Source records:
§ §
/-- Stores of the lanes `m` that a release or fence of scope D (or P, with `pod`) waits for (R329, R342). -/
def pendingStores (s : State) (gid : Nat) (m : Word) (pod : Bool) : Bool :=
  lateOf s gid m || s.stores.any fun st => st.agent == 0 && st.gid == gid && m.getLsbD st.lane && (pod || !st.pod)

/-- R338: scope T waits for nothing that a retired store of the core lacks. -/
def execStr (f : LaneR) (fo : BitVec 2) (s : State) : Res :=
  globalStore f (scopedSize fo) 1 (fun c ex s => if fo = 0 then !lateOf s c.gid ex else !pendingStores s c.gid ex (fo = 2))
    (fun c l => if fo = 0 then plainFloor c l else max (plainFloor c l) (c.g.times.getD l 0)) s

/-! ### Atomics and CAS (R332, R339 to R341) -/

/-- An atomic of a REPLICA page is sequenced and sent as a store is; its time is returned when the last replica has applied it. -/
def sendAtomic (c : Ctx) (s : State) (l va : Nat) (bs : List Byte) (e : Tlb) : State :=
  let s1 := retire s c l va bs notStore 0 e
  { s1 with stores := s1.stores.map fun st => if st.id == s.nextStore then { st with stage := .sequenced s.meridian, seen := false } else st
            out := s1.out ++ [.replica c.t.asid.toNat va bs [] s.nextStore] }

/-- Atomics on one location complete at strictly rising times (R320): where the line's home has just applied something, the next comes a
nanosecond later. -/
def afterLast (s : State) (x : L2Line) : State := if x.last ≠ 0 && decide (s.meridian ≤ x.last) then tick s (x.last - s.meridian) else s

/-- The atomic step of one lane at its home: `new old` is the new value, none when nothing is applied. -/
def atomicLane (c : Ctx) (n : Nat) (new : Nat → Option Nat) (s : State) (l va : Nat) : State × Except TrapItem (List Word) :=
  let bad := fun (k : Nat) => (Except.error (dataTrap c l k va) : Except TrapItem (List Word))
  let asid := c.t.asid.toNat
  match checkAccess s c l .atomic va n with
  | (s, .error k) => (s, bad k)
  | (s, .ok e) =>
    if e.uc || e.remote then
      match reach s asid va with
      | (s, .error k) => (s, bad k)
      | (s, .ok e) =>
        let s := remoteCount s e va
        match ucBytes s e va n with
        | (s, .error k) => (s, bad k)
        | (s, .ok bs) =>
          match new (leNat bs) with
          | none => (addTime s c.gid l s.meridian e.remote, .ok (wordsOf bs))
          | some v =>
            let s1 := frameWrite s e va (natLe n v)
            let s2 := addTime s1 c.gid l s.meridian e.remote
            -- the next access of the location completes later (R320)
            (tick (if e.replica then sendAtomic c s2 l va (natLe n v) e else s2) 0, .ok (wordsOf bs))
    else
      match homeLine s asid (va / lineBytes) with
      | (s, .error k) => (s, bad k)
      | (s, .ok x) =>
        match lineBad s x with
        | some u => (memError s (controllerOf x.pa) 31 asid va x.pa u, bad cMUNCORR)
        | none =>
          let s := afterLast s x
          let bs := slice x.data (va % lineBytes) n
          match new (leNat bs) with
          | none => (addTime (s.setL2 { x with cap := 0 }) c.gid l s.meridian e.remote, .ok (wordsOf bs))
          | some v =>
            match dirtyLine s asid (va / lineBytes) with
            | (s, .error k) => (s, bad k)
            | (s, .ok y) =>
              let s1 := addTime (applyLine s y va (natLe n v)) c.gid l s.meridian false
              (if e.replica then sendAtomic c s1 l va (natLe n v) e else s1, .ok (wordsOf bs))

/-- What keeps a lane's atomic from starting: earlier stores of its core to the bytes, its own late loads, the pod's time (R320, R326, R444). -/
def atomicHeld (c : Ctx) (n : Nat) (s : State) (l va : Nat) : Bool :=
  match checkAccess s c l .atomic va n with
  | (_, .error _) => false
  | (s, .ok e) => !ownApplied s c.core c.t.asid.toNat va n || ((e.remote || e.replica) && !s.regs.merLocked) || lateClash s c l va n

/-- What keeps a lane's atomic waiting at its home: leases on the line, room for a line of a snapshot (R324, R358). -/
def atomicWaits (c : Ctx) (n : Nat) (s : State) (l va : Nat) : State × Bool :=
  match checkAccess s c l .atomic va n with
  | (s, .error _) => (s, false)
  | (s, .ok e) =>
    if e.uc then
      match reach s c.t.asid.toNat va with
      | (s, .error _) => (s, false)
      | (s, .ok e) => (s, snapNeeds s (frameLine s e va) && !snapRoom s (frameLine s e va))
    else
      match homeLine s c.t.asid.toNat (va / lineBytes) with
      | (s, .error _) => (s, false)
      | (s, .ok x) => if atomicReady s x then (s, false) else (capLine s x, true)

def anyWaits (c : Ctx) (n : Nat) (addr : Nat → Nat) : List Nat → State → State × Bool
  | [], s => (s, false)
  | l :: ls, s =>
    match atomicWaits c n s l (addr l) with
    | (s, b) =>
      match anyWaits c n addr ls s with
      | (s, b') => (s, b || b')

/-- Lanes in ascending order; `k` registers from D receive the old value; `extra` registers are read beside. -/
def globalAtomic (f : LaneR) (n extra : Nat) (ready : Ctx → Word → State → Bool) (s : State) (new : Ctx → Nat → Nat → Option Nat) : Res :=
  let k := regsOfSize n
  let reads := groupOf f.d (k + extra) ++ regOf f.a
  laneOp { regs := reads, reads := reads } f.g s fun c ex s =>
    if !ready c ex s || (lanesOf ex).any fun l => atomicHeld c n s l (lgAddr c f l) then stall c s
    else
      match anyWaits c n (lgAddr c f) (lanesOf ex) s with
      | (s, true) => underWay (c.refresh s) s
      | (s, false) =>
        withRows c s (groupOf f.d k) ex fun c s =>
          finLanes c f.d.toNat k (laneLoop (fun s l => atomicLane c n (new c l) s l (lgAddr c f l)) (lanesOf ex) s)

def atom (f : LaneR) (s : State) (op : Nat → Nat → Nat) : Res :=
  globalAtomic f 4 0 (fun _ _ _ => true) s fun c l old => some (op old (c.reg f.d l).toNat)

def execAtomAdd (f : LaneR) (s : State) : Res := atom f s fun o x => o + x
def execAtomMax (f : LaneR) (s : State) : Res := atom f s fun o x => pickS true o x
def execAtomMin (f : LaneR) (s : State) : Res := atom f s fun o x => pickS false o x
def execAtomExch (f : LaneR) (s : State) : Res := atom f s fun _ x => x
def execAtombAnd (f : LaneR) (s : State) : Res := atom f s Nat.land
def execAtombOr (f : LaneR) (s : State) : Res := atom f s Nat.lor
def execAtombXor (f : LaneR) (s : State) : Res := atom f s Nat.xor
def execAtombAddf (f : LaneR) (s : State) : Res := atom f s fun o x => (fAdd false .rne o x).v

/-- The little-endian number in `k` registers from `d` (R340). -/
def Ctx.multi (c : Ctx) (d k l : Nat) : Nat := (List.range k).foldr (fun j acc => (c.g.lane (d + j) l).toNat + 2 ^ 32 * acc) 0

/-- CAS of `n` bytes (R340). -/
def cas (f : LaneR) (n : Nat) (ready : Ctx → Word → State → Bool) (s : State) : Res :=
  let k := regsOfSize n
  globalAtomic f n k ready s fun c l old =>
    if old = c.multi f.d.toNat k l then some (c.multi (f.d.toNat + k) k l) else none

def execCasW (f : LaneR) (s : State) : Res := cas f 4 (fun _ _ _ => true) s
def execCasD (f : LaneR) (s : State) : Res := cas f 8 (fun _ _ _ => true) s
def execCasQ (f : LaneR) (s : State) : Res := cas f 16 (fun _ _ _ => true) s

/-- CAS.q.ar is a release at the location's scope for all executing lanes (R340). -/
def execCasQAr (f : LaneR) (s : State) : Res :=
  cas f 16 (fun c ex s =>
    let far := (lanesOf ex).any fun l =>
      match permission s c.core c.t.asid.toNat (lgAddr c f l) with
      | (_, .ok e) => e.remote
      | (_, .error _) => false
    !pendingStores s c.gid ex far) s

/-! ### FENCE (R342, R343) -/

-- DEDUCED: notes/assumptions/12
/-- Accesses that have not performed at T scope: late loads, and the stores that perform at their homes only (R319): UC, RED, REPLICA
and peer stores, of REMOTE pages too. -/
def unperformedT (s : State) (gid : Nat) (m : Word) : Bool :=
  lateOf s gid m || s.stores.any fun st => st.agent == 0 && st.gid == gid && m.getLsbD st.lane &&
    (st.uc || st.red || st.replica || st.peer.isSome) &&
    (match st.stage with | .retired => true | .held _ => true | .sequenced _ => true | _ => false)

/-- Every later store of the active fibres carries the largest time waited for. -/
def raiseFloor (g : Group) (m : Word) : Group :=
  { g with floor := (List.range 32).map fun l => if m.getLsbD l then max (g.floor.getD l 0) (g.times.getD l 0) else g.floor.getD l 0 }

/-- A fence: wait, deliver, then `done` for the lanes that go on. -/
def fence (f : UniR) (s : State) (waits : Ctx → State → Bool) (floor : Bool) (done : Team → Team) : Res :=
  uniform { waitPt := true } f.g s fun c s =>
    if waits c s then stall c s
    else
      deliver 0 c s fun c s =>
        let s1 := s.modTeam c.t.tid done
        fin c (s1.modGroup c.gid fun g => if floor then raiseFloor g c.active else g)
§ §
Your assignment:
Please transcribe only the lines in the records above running from the line that has "to R341) -/" through the line that has "let s1 := retire s c l va bs notStore 0 e", both included, exactly as they appear.

Written answer:
/-! ### Atomics and CAS (R332, R339 to R341) -/

/-- An atomic of a REPLICA page is sequenced and sent as a store is; its time is returned when the last replica has applied it. -/
def sendAtomic (c : Ctx) (s : State) (l va : Nat) (bs : List Byte) (e : Tlb) : State :=
  let s1 := retire s c l va bs notStore 0 e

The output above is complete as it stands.